# Material for this task
-- Opening Marker --

/-- The slot at the walk position has been examined; the pass moves one slot back, or has examined the tail slot, and
the walk position is then absent (log 29). -/
def State.undoMoved (s : State) (slot : Nat) : State :=
  let tail := (s.recovery.chosen.map (fun c => c.tail.slot)).getD 0
  { s with recovery := { s.recovery with
    walkPosition := if slot = tail then none else some (prevSlot s.slotCount slot)
    io := { s.recovery.io with undo := s.recovery.io.undo.tail } } }

/-- R150: examine the slots read, strictly in walk order, for as long as the next one has been read and, if it is to be
restored, a slot of the link is free for its restore. -/
def State.undoExamine : Nat → State → State
  | 0, s => s
  | fuel + 1, s =>
    match s.recovery.io.undo with
    | [] => s
    | u :: _ =>
      match u.place.image with
      | none => s
      | some v =>
        match JournalRecord.parse v with
        | none => s.reportFault .recovery
        | some r =>
          if r.seq ≠ s.undoSeq u.slot then s.reportFault .recovery
          else if s.undoMatches r then
            if (freeSlotsOf s.link).isEmpty then s
            else State.undoExamine fuel ((s.issueRestore r).undoMoved u.slot)
          else State.undoExamine fuel (s.undoMoved u.slot)

/-- R150: go on with the undo pass; it ends when the tail slot has been examined and every restore has completed. -/
def State.undoGoOn (s : State) : State :=
  let t := State.undoExamine (s.recovery.io.undo.length) s
  if t.recovery.phase = .undoPass then
    if t.recovery.walkPosition.isNone ∧ t.recovery.restoresOutstanding = 0 then t.beginReinit else t.pump
  else t

/-- R41, R152, R157: re-initialisation has completed: the results are handed over and the device enters SERVING. -/
def State.recoverySuccess (s : State) : State :=
  let i := s.reinitImage
  let j : Journal :=
    { started := true, head := i.tail, durableHead := i.tail, published := i.tail, records := [], requests := [] }
  let h : HeaderWriter :=
    { lastCopy := i.copy, generation := i.generation, recoveryCount := i.recoveryCount, pendingImage := none
      inFlight := none }
  State.entryLinkReset { s with
    device := { s.device with state := .serving }
    journal := j
    header := h
    startupUndone := s.recovery.undone
    startupFormatted := s.recovery.formatted
    recovery := { s.recovery with phase := .done } }

/-! ## Completions -/

/-- RECOVERY_HEADER_READ_COMPLETE (R146), delivered. -/
def State.headerRead (result : ReadResult) (a : Access) (s : State) : State :=
  match s.recovery.phase, a.purpose, result with
  | .headers, .recoveryHeaderRead .a h, .okay d =>
    State.judgeHeaders { s with recovery := { s.recovery with io :=
      { s.recovery.io with headerA := s.recovery.io.headerA.set h (.got d) } } }
  | .headers, .recoveryHeaderRead .b h, .okay d =>
    State.judgeHeaders { s with recovery := { s.recovery with io :=
      { s.recovery.io with headerB := s.recovery.io.headerB.set h (.got d) } } }
  | .headers, _, .error => s.reportFault .recovery
  | _, _, _ => s

/-- ZEROING_WRITE_COMPLETE (R58), delivered. -/
def State.zeroed (result : WriteResult) (_a : Access) (s : State) : State :=
  match s.recovery.phase, result with
  | .formatting, .okay => State.pump { s with recovery := { s.recovery with zeroDone := s.recovery.zeroDone + 1 } }
  | .formatting, .error => s.reportFault .recovery
  | _, _ => s

/-- R147: header A as the chosen copy after formatting. -/
def formatChosen : Chosen :=
  { copy := .a, generation := formatImage.generation, tail := formatImage.tail, recoveryCount := formatImage.recoveryCount }

/-- FORMAT_HEADER_WRITE_COMPLETE (R147), delivered. -/
def State.formatHeaderWritten (result : WriteResult) (a : Access) (s : State) : State :=
  match s.recovery.phase, a.purpose, result with
  | .formatting, .formatHeader h, .okay =>
    let t := { s with recovery := { s.recovery with io :=
      { s.recovery.io with formatHeader := s.recovery.io.formatHeader.set h .okay } } }
    if t.recovery.io.formatHeader.whole then t.beginWalk formatChosen else t.pump
  | .formatting, _, .error => s.reportFault .recovery
  | _, _, _ => s

/-- FORWARD_WALK_READ_COMPLETE (R148), delivered. -/
def State.walkRead (result : ReadResult) (a : Access) (s : State) : State :=
  match s.recovery.phase, a.purpose, result with
  | .forwardWalk, .forwardWalkRead h, .okay d =>
    let t := { s with recovery := { s.recovery with io := { s.recovery.io with walk := s.recovery.io.walk.set h (.got d) } } }
    match t.recovery.io.walk.image with
    | some v => t.examineWalk v
    | none => t.pump
  | .forwardWalk, _, .error => s.reportFault .recovery
  | _, _, _ => s

/-- UNDO_PASS_READ_COMPLETE (R150), delivered. -/
def State.undoSlotRead (result : ReadResult) (a : Access) (s : State) : State :=
  match s.recovery.phase, a.purpose, result with
  | .undoPass, .undoPassRead slot h, .okay d =>
    State.undoGoOn { s with recovery := { s.recovery with io :=
      { s.recovery.io with undo := setUndo slot h (.got d) s.recovery.io.undo } } }
  | .undoPass, _, .error => s.reportFault .recovery
  | _, _, _ => s

/-- RECOVERY_RESTORE_COMPLETE (R150), delivered. -/
def State.recoveryRestored (result : WriteResult) (_a : Access) (s : State) : State :=
  match s.recovery.phase, result with
  | .undoPass, .okay =>
    State.undoGoOn { s with recovery := { s.recovery with restoresOutstanding := s.recovery.restoresOutstanding - 1 } }
  | .undoPass, .error => s.reportFault .recovery
  | _, _ => s

/-- REINIT_HEADER_WRITE_COMPLETE (R151), delivered. -/
def State.reinitWritten (result : WriteResult) (a : Access) (s : State) : State :=
  match s.recovery.phase, a.purpose, result with
  | .reinit, .reinitHeader h, .okay =>
    let t := { s with recovery := { s.recovery with io := { s.recovery.io with reinit := s.recovery.io.reinit.set h .okay } } }
    if t.recovery.io.reinit.whole then t.recoverySuccess else t.pump
  | .reinit, _, .error => s.reportFault .recovery
  | _, _, _ => s

def Purpose.isRecoveryHeaderRead : Purpose → Bool
  | .recoveryHeaderRead _ _ => true
  | _ => false

def Purpose.isFormatHeader : Purpose → Bool
  | .formatHeader _ => true
  | _ => false

def Purpose.isForwardWalkRead : Purpose → Bool
  | .forwardWalkRead _ => true
  | _ => false

def Purpose.isUndoPassRead : Purpose → Bool
  | .undoPassRead _ _ => true
  | _ => false

def Purpose.isReinitHeader : Purpose → Bool
  | .reinitHeader _ => true
  | _ => false

/-- RECOVERY_HEADER_READ_COMPLETE (R146). -/
def execRecoveryHeaderReadComplete (k : AccessSlot) (result : ReadResult) (s : State) : Result :=
  .next (s.complete k Purpose.isRecoveryHeaderRead (State.headerRead result))

/-- ZEROING_WRITE_COMPLETE (R58). -/
def execZeroingWriteComplete (k : AccessSlot) (result : WriteResult) (s : State) : Result :=
  .next (s.complete k (fun p => decide (p = .zeroing)) (State.zeroed result))

/-- FORMAT_HEADER_WRITE_COMPLETE (R147). -/
def execFormatHeaderWriteComplete (k : AccessSlot) (result : WriteResult) (s : State) : Result :=
  .next (s.complete k Purpose.isFormatHeader (State.formatHeaderWritten result))

/-- FORWARD_WALK_READ_COMPLETE (R148). -/
def execForwardWalkReadComplete (k : AccessSlot) (result : ReadResult) (s : State) : Result :=
  .next (s.complete k Purpose.isForwardWalkRead (State.walkRead result))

-- Closing Marker --

The answer must be one number, the count of lines above that hold the word "undoMoved".

3